ProYide appropriate hypotheses, test statistics, and p-values in order to make your conclusion.
3.15 More breakfast cereal. The regression model in Exercise 3.3 was fit to a sample of 36
breakfast cereals ,vith calories per serving as the response variable. The two predictors were grams
of sugar per serving and grams of fiber per serving. The partition of the sums of squares for this
model is
SSTotal
17190
SSModel + SSE
9350 + 7840
a. Calculate R2 for this model and interpret the value in the context of this setting.

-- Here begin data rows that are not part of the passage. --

theorem normalizeLoop_keepsBuffers : ∀ n, KeepsBuffers (normalizeLoop n)
  | 0 => fun _ hs => hs
  | n + 1 => fun s hs => by
    unfold normalizeLoop
    split
    · exact Res.final_andThen_buffersFit (stepE12_keepsBuffers s hs) fun _ => normalizeLoop_keepsBuffers n
    · split
      · exact Res.final_andThen_buffersFit (stepE3_keepsBuffers s hs) fun _ => normalizeLoop_keepsBuffers n
      · exact hs

theorem codeStep_keepsBuffers (t : TableRef) (sym : Nat) : KeepsBuffers (codeStep t sym) := by
  intro s hs
  unfold codeStep
  simp only
  split
  · exact hs
  · split
    · exact hs
    · exact normalizeLoop_keepsBuffers _ _ (hs.congr rfl)

theorem decodeWith_keepsBuffers (t : TableRef) : KeepsBuffers (decodeWith t) := by
  intro s hs
  unfold decodeWith
  simp only
  split
  · exact hs
  · split
    · exact hs
    · exact Res.final_andThen_buffersFit ((codeStep_keepsBuffers t _) s hs) fun _ _ hv => hv

theorem loadCode_keepsBuffers : ∀ n, KeepsBuffers (loadCode n)
  | 0 => fun _ hs => hs
  | n + 1 => (takeBit_keepsBuffers shiftE12).andThen fun _ => loadCode_keepsBuffers n

theorem encodeSearch_keepsBuffers (sym : Nat) : ∀ n, KeepsBuffers (encodeSearch sym n)
  | 0 => codeStep_keepsBuffers .flat sym
  | n + 1 => fun s hs => by
    rw [encodeSearch]
    split
    · exact encodeSearch_keepsBuffers sym n s hs
    · split
      · exact codeStep_keepsBuffers _ sym s hs
      · exact Res.final_andThen_buffersFit ((codeStep_keepsBuffers _ _) s hs) fun _ => encodeSearch_keepsBuffers sym n

theorem decodeSearch_keepsBuffers : ∀ n, KeepsBuffers (decodeSearch n)
  | 0 => decodeWith_keepsBuffers .flat
  | n + 1 => fun s hs => by
    rw [decodeSearch]
    split
    · exact decodeSearch_keepsBuffers n s hs
    · refine Res.final_andThen_buffersFit (decodeWith_keepsBuffers _ s hs) fun y v hv => ?_
      split
      · exact hv
      · exact decodeSearch_keepsBuffers n v hv

theorem updateModel_keepsBuffers (sym : Nat) : KeepsBuffers (updateModel sym) := fun s hs =>
  hs.congr (congrArg State.buffers (updateModel_models sym s).same).symm

/-! ### The buffers through a command -/

theorem withSymbol_keepsBuffers {sym : SymField} {k : State → Res Response} (h : KeepsBuffers k) :
    KeepsBuffers fun s => withSymbol sym s k := fun s hs =>
  withSymbol_rel (R := fun _ b => b.BuffersFit) hs fun _ => h s hs

theorem withTable_keepsBuffers {o : Order} {k : TableRef → State → Res Response} (h : ∀ t, KeepsBuffers (k t)) :
    KeepsBuffers fun s => withTable o s k := fun s hs =>
  withTable_rel (R := fun _ b => b.BuffersFit) hs fun t _ => h t s hs

/-- A response after an operation leaves the buffers alone. -/
theorem KeepsBuffers.respond {α : Type} {f : State → Res α} (hf : KeepsBuffers f) (r : α → Response) :
    KeepsBuffers fun s => (f s).andThen fun a s => .done (r a) s :=
  hf.andThen fun _ _ hv => hv

/-- The commands that write or read no bit leave the buffers alone. -/
theorem WorksOn.buffers {i : Instr} {s u : State} (h : WorksOn s i u)
    (hi : i.opcode ∉ [.start, .brd, .bwr, .finish, .bclose, .narrow, .dinit, .decode, .encsym, .decsym]) :
    u.buffers = s.buffers := by
  cases h with
  | nothing n _ => rfl
  | config r v _ =>
    unfold State.setConfig
    split_ifs <;> rfl
  | model _ hm => exact (congrArg State.buffers hm.same).symm
  | writer hm _ _ =>
    have : i.opcode = .bwr ∨ i.opcode = .finish := by simpa using hm
    rcases this with e | e <;> rw [e] at hi <;> simp at hi
  | rejected | opened | reader | flushing | closed | encoder | loader | decoder | encDriver | decDriver =>
    simp [Instr.opcode] at hi
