-- ==== Sys2Proof/Machine/Command.lean ====
section
/-!
DEFINITION. The meanings of the eight host commands (`43_commands.md`).

R134's table gives each its precondition: while `READY = 0` every write is refused and reads go on.
-/

namespace Sys2Proof.Machine

/-- `NOPC` (R133): no state changes, no flag, no exception. -/
def execNopc (s : State) : Result := s.whenReady (.next s)

/-- `INIT` (R130): `H <- IV`. -/
def execInit (s : State) : Result := s.whenReady (.next s.loadIV)

/-- `START` (R131): `(phase, t) <- (LOAD, 0)`. The 115 micro-operations that follow are the engine's. -/
def execStart (s : State) : Result :=
  s.whenReady (s.whenBlockWritten (.next (s.goto .load 0#6)))

/-- `INITSTART` (R132): `H <- IV` and `(phase, t) <- (LOAD, 0)`. -/
def execInitstart (s : State) : Result :=
  s.whenReady (s.whenBlockWritten (.next (s.loadIV.goto .load 0#6)))

/-- `WRBLK i, v` (R135): `M[i] <- v`. -/
def execWrblk (i : BitVec 4) (v : Word) (s : State) : Result :=
  s.whenReady (.next (s.writeBlock i v))

/-- `RDBLK i` (R136): `rdata <- M[i]`, whatever `READY` is. -/
def execRdblk (i : BitVec 4) (s : State) : Result :=
  s.whenWordWritten i (.next (s.reply (s.M.get i)))

/-- `RDH i` (R137): `rdata <- H[i]` when `READY = 1`; an unspecified word, drawn afresh, when `READY = 0`. -/
def execRdh (i : BitVec 3) (s : State) : Result :=
  .next ((s.reply (s.digestWord i)).drew (if s.ready then 0 else 1))

/-- `RDST` (R138): `rdata <- STATUS`. -/
def execRdst (s : State) : Result := .next (s.reply s.statusWord)

end Sys2Proof.Machine
end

b. Calculate the regression standard error of this multiple regression model.
c. Calculate the F-ratio for testing the null hypothesis that neither sugar nor fiber is related to
the calorie content of cereals.
d. Assuming the regression conditions hold, the p-value for the F-ratio in (c) is about 0.000002.
Interpret what this tells you about the variables in this situation.
3.16 Combining explanatory variables. Suppose that X1 and X2 are positively related with
X 1 = 2X2 - 4. Let Y = 0.5X1 + 5 summarize a positive linear relationship between Y and X1.
a. Substitute the first equation into the second to show a linear relationship between Y and X2.
Comment on the direction of the association between Y and X2 in the new equation.
L. Now add the original two equations and rearrange terms to give an equation in the form
Y = aX1 + bX2 + c. Are the coefficients of X1 and X2 both in the direction you would
expect based on the signs in the separate equations? Combining explanatory variables that
are related to each other can produce surprising results.
版权所有:编程辅导网 2021 All Rights Reserved 联系方式:QQ:99515681 微信:codinghelp 电子信箱:99515681@qq.com
免责声明:本站部分内容从网络整理而来,只供参考!如有版权问题可联系本站删除。